▶ **Task directions**
Nothing is needed except the lines below that run from the one with "replaced (R78) -/" through the one with "rfl, .flagged _⟩", repeated exactly.

[Collected data]

+===+

-- ==== Sys2Proof/Laws/Exec.lean ====
section
/-! SUPPORT. What an instruction and a step can do, said once: `Effect` lists every change one instruction
makes, `exec_effect` says that every instruction makes one of them, and `step_effect` lifts it to a step. -/

namespace Sys2Proof.Machine

/-- The changes one instruction can make to a running core. -/
inductive Effect (s : State) : State → Prop where
  /-- a register is written (R68, R82) -/
  | wrote (r : Reg) (v : Byte) : Effect s (s.setReg r v).advance
  /-- the flags are replaced (R78) -/
  | flagged (f : Flags) : Effect s (s.setFlags f).advance
  /-- a byte is stored (R81) -/
  | stored (a v : Byte) : Effect s (s.memWrite a v).advance
  /-- a branch is taken (R83) -/
  | jumped (t : Byte) : Effect s (s.jumpTo t.toNat)
  /-- a branch falls through (R85, R86) -/
  | passed : Effect s s.advance
  /-- a byte is emitted (R90) -/
  | emitted (h : s.wbud ≠ 0) : Effect s (s.emit (s.reg .rb)).advance
  /-- an input byte is read into ra (R91) -/
  | consumed (v : Byte) (h : s.rbud ≠ 0) (hv : s.inBuf[s.rcur]? = some v) :
      Effect s (s.setReg .ra v).consumeInput.advance
  /-- the core exits (R92) -/
  | exited (h : s.reg .ra = s.params.sel.exit) : Effect s (haltExit s)
  /-- a halting fault is raised (R95) -/
  | raised (k : FaultKind) : Effect s (raiseFault k s)

theorem sysWrite_effect (s : State) : Effect s (sysWrite s) := by
  unfold sysWrite
  split
  · exact .raised _
  · exact .emitted ‹_›

theorem sysRead_effect (s : State) : Effect s (sysRead s) := by
  unfold sysRead
  split
  · exact .raised _
  · split
    · exact .raised _
    · exact .consumed _ ‹_› ‹_›

theorem branchIf_effect (b : Bool) (t : Byte) (s : State) : Effect s (branchIf b t s) := by
  cases b
  · exact .passed
  · exact .jumped t

/-- Every instruction answers a next state, reached by one effect. -/
theorem exec_effect (i : Instr) (s : State) : ∃ t, exec i s = .next t ∧ Effect s t := by
  cases i with
  | add rA rB => exact ⟨_, rfl, .wrote _ _⟩
  | sub rA rB => exact ⟨_, rfl, .wrote _ _⟩
  | imm rA lit => exact ⟨_, rfl, .wrote _ _⟩
  | cmp rA rB => exact ⟨_, rfl, .flagged _⟩
  | stm rA rB => exact ⟨_, rfl, .stored _ _⟩
  | ldm rA rB => exact ⟨_, rfl, .wrote _ _⟩
  | jmp t => exact ⟨_, rfl, .jumped t⟩
  | jne t => exact ⟨_, rfl, branchIf_effect _ t s⟩
  | jlt t => exact ⟨_, rfl, branchIf_effect _ t s⟩
  | and rA rB => exact ⟨_, rfl, .wrote _ _⟩
  | orr rA rB => exact ⟨_, rfl, .wrote _ _⟩
  | xor rA rB => exact ⟨_, rfl, .wrote _ _⟩
  | not rA rB => exact ⟨_, rfl, .wrote _ _⟩
  | sys =>
    simp only [exec, execSys]
    split
    · exact ⟨_, rfl, sysWrite_effect s⟩
    · split
      · exact ⟨_, rfl, sysRead_effect s⟩
      · split
        · exact ⟨_, rfl, .exited ‹_›⟩
        · exact ⟨_, rfl, .raised _⟩
  | mov => exact ⟨_, rfl, .raised _⟩

/-- A halted core does not change (R114). -/
theorem step_halted {s : State} (h : s.hs ≠ .running) : step s = .next s := by
  unfold step
  cases hs : s.hs with
  | running => exact absurd hs h
  | exited => rfl
  | fault k => rfl

/-- A running core whose ip is past the image raises FETCH_RANGE (R35). -/
theorem step_fetchRange {s : State} (h : s.hs = .running) (hf : fetch s s.ip = none) :
    step s = .next (raiseFault .fetchRange s) := by
  simp only [step, h, hf]

/-- A running core whose record does not decode raises that fault (R56). -/
theorem step_decodeError {s : State} (h : s.hs = .running) {r : Record} (hf : fetch s s.ip = some r)
    {e : DecodeFault} (hd : decode s.params r = .error e) :
    step s = .next (raiseFault (decodeFaultKind e) s) := by
  simp only [step, h, hf, hd]

/-- A running core executes the instruction its record decodes to (R112). -/
theorem step_exec {s : State} (h : s.hs = .running) {r : Record} (hf : fetch s s.ip = some r)
    {i : Instr} (hd : decode s.params r = .ok i) : step s = exec i s := by
  simp only [step, h, hf, hd]

/-- Every step answers a next state: the same one if the core is halted, else one effect away. -/
theorem step_effect (s : State) :
    ∃ t, step s = .next t ∧ ((s.hs ≠ .running ∧ t = s) ∨ (s.hs = .running ∧ Effect s t)) := by
  by_cases h : s.hs = .running
  · cases hf : fetch s s.ip with
    | none => exact ⟨_, step_fetchRange h hf, .inr ⟨h, .raised _⟩⟩
    | some r =>
      cases hd : decode s.params r with
      | error e => exact ⟨_, step_decodeError h hf hd, .inr ⟨h, .raised _⟩⟩
      | ok i =>
        obtain ⟨t, ht, he⟩ := exec_effect i s
        exact ⟨t, (step_exec h hf hd).trans ht, .inr ⟨h, he⟩⟩
  · exact ⟨s, step_halted h, .inl ⟨h, rfl⟩⟩

/-- Two answers of one step are one state. -/
theorem next_inj {s t : State} (h : (Host.Outcome.next s : Result) = .next t) : s = t := by
  cases h; rfl

/-- What a step that answers a next state did. -/
theorem step_next {s t : State} (h : step s = .next t) :
    (s.hs ≠ .running ∧ t = s) ∨ (s.hs = .running ∧ Effect s t) := by
  obtain ⟨u, hu, he⟩ := step_effect s
  rw [hu] at h
  exact next_inj h ▸ he

/-- The host's step is the next state and its halted boolean (R112). -/
theorem hostStep_eq {s t : State} (h : step s = .next t) : hostStep s = (t, t.halted) := by
  simp only [hostStep, h]

/-- A fetch succeeds exactly below NSLOTS (R35). -/
theorem fetch_eq_none {s : State} {i : Nat} : fetch s i = none ↔ s.nslots ≤ i := by
  unfold fetch
  split <;> simp_all

/-- A fetch below NSLOTS reads three bytes that are in the image (R35). -/
theorem fetch_in_image {s : State} {i : Nat} {r : Record} (h : fetch s i = some r) :
    s.imem[3 * i]? = some r.op ∧ s.imem[3 * i + 1]? = some r.a ∧ s.imem[3 * i + 2]? = some r.b := by
  unfold fetch at h
  split at h
  · cases h
  · cases h
    have : 3 * i + 2 < s.imem.length := by
      simp only [State.nslots, Config.recordLength] at *
      omega
    simp only [State.imemByte, List.getD_eq_getElem?_getD]
    refine ⟨?_, ?_, ?_⟩ <;> rw [List.getElem?_eq_getElem (by omega)] <;> rfl

/-- A fetch at ip succeeds exactly with the record the store holds there (R35). -/
theorem fetch_eq_some_iff {s : State} {r : Record} : fetch s s.ip = some r ↔ AtIp s r := by
  refine ⟨fetch_in_image, fun ⟨h1, h2, h3⟩ => ?_⟩
  have hl := (List.getElem?_eq_some_iff.1 h3).1
  have hn : ¬ s.nslots ≤ s.ip := by
    simp only [State.nslots, Config.recordLength]
    omega
  simp only [fetch, if_neg hn, State.imemByte, List.getD_eq_getElem?_getD, h1, h2, h3, Option.getD_some]

/-- The stored record's bytes stand at its index, whatever the image was. -/
theorem storeRecord_bytes (image : List Byte) (i : Nat) (r : Record) :
    (storeRecord image i r)[3 * i]? = some r.op ∧ (storeRecord image i r)[3 * i + 1]? = some r.a ∧
      (storeRecord image i r)[3 * i + 2]? = some r.b := by
  have hl : ((image ++ List.replicate (3 * i - image.length) (0x00 : Byte)).take (3 * i)).length = 3 * i := by
    simp only [List.length_take, List.length_append, List.length_replicate]
    omega
  unfold storeRecord Record.bytes
  generalize (image ++ List.replicate (3 * i - image.length) (0x00 : Byte)).take (3 * i) = l at *
  rw [← hl]
  simp

/-- What raising a fault leaves (R95). -/
theorem raiseFault_raised (k : FaultKind) (s : State) : Raised k s (raiseFault k s) :=
  ⟨rfl, rfl, rfl, fun q hq => raiseFault_reg_other k s q hq, rfl, fun _ => rfl, ⟨rfl, rfl, rfl, rfl⟩,
    ⟨rfl, rfl, rfl⟩⟩

/-- One step first, then the others. -/
theorem stepMany_succ {s t : State} (h : step s = .next t) (n : Nat) : stepMany (n + 1) s = stepMany n t := by
  rw [stepMany, hostStep_eq h]

/-- What every step keeps holds after any number of steps. -/
theorem stepMany_induction {P : State → Prop} (hP : ∀ s t, P s → step s = .next t → P t) (n : Nat) :
    ∀ s, P s → P (stepMany n s) := by
  induction n with
  | zero => exact fun _ h => h
  | succ n ih =>
    intro s h
    obtain ⟨t, ht, _⟩ := step_effect s
    rw [stepMany_succ ht]
    exact ih t (hP s t h ht)

end Sys2Proof.Machine
end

+===+

▶ **Response area**
  /-- the flags are replaced (R78) -/
  | flagged (f : Flags) : Effect s (s.setFlags f).advance
  /-- a byte is stored (R81) -/
  | stored (a v : Byte) : Effect s (s.memWrite a v).advance
  /-- a branch is taken (R83) -/
  | jumped (t : Byte) : Effect s (s.jumpTo t.toNat)
  /-- a branch falls through (R85, R86) -/
  | passed : Effect s s.advance
  /-- a byte is emitted (R90) -/
  | emitted (h : s.wbud ≠ 0) : Effect s (s.emit (s.reg .rb)).advance
  /-- an input byte is read into ra (R91) -/
  | consumed (v : Byte) (h : s.rbud ≠ 0) (hv : s.inBuf[s.rcur]? = some v) :
      Effect s (s.setReg .ra v).consumeInput.advance
  /-- the core exits (R92) -/
  | exited (h : s.reg .ra = s.params.sel.exit) : Effect s (haltExit s)
  /-- a halting fault is raised (R95) -/
  | raised (k : FaultKind) : Effect s (raiseFault k s)

theorem sysWrite_effect (s : State) : Effect s (sysWrite s) := by
  unfold sysWrite
  split
  · exact .raised _
  · exact .emitted ‹_›

theorem sysRead_effect (s : State) : Effect s (sysRead s) := by
  unfold sysRead
  split
  · exact .raised _
  · split
    · exact .raised _
    · exact .consumed _ ‹_› ‹_›

theorem branchIf_effect (b : Bool) (t : Byte) (s : State) : Effect s (branchIf b t s) := by
  cases b
  · exact .passed
  · exact .jumped t

/-- Every instruction answers a next state, reached by one effect. -/
theorem exec_effect (i : Instr) (s : State) : ∃ t, exec i s = .next t ∧ Effect s t := by
  cases i with
  | add rA rB => exact ⟨_, rfl, .wrote _ _⟩
  | sub rA rB => exact ⟨_, rfl, .wrote _ _⟩
  | imm rA lit => exact ⟨_, rfl, .wrote _ _⟩
  | cmp rA rB => exact ⟨_, rfl, .flagged _⟩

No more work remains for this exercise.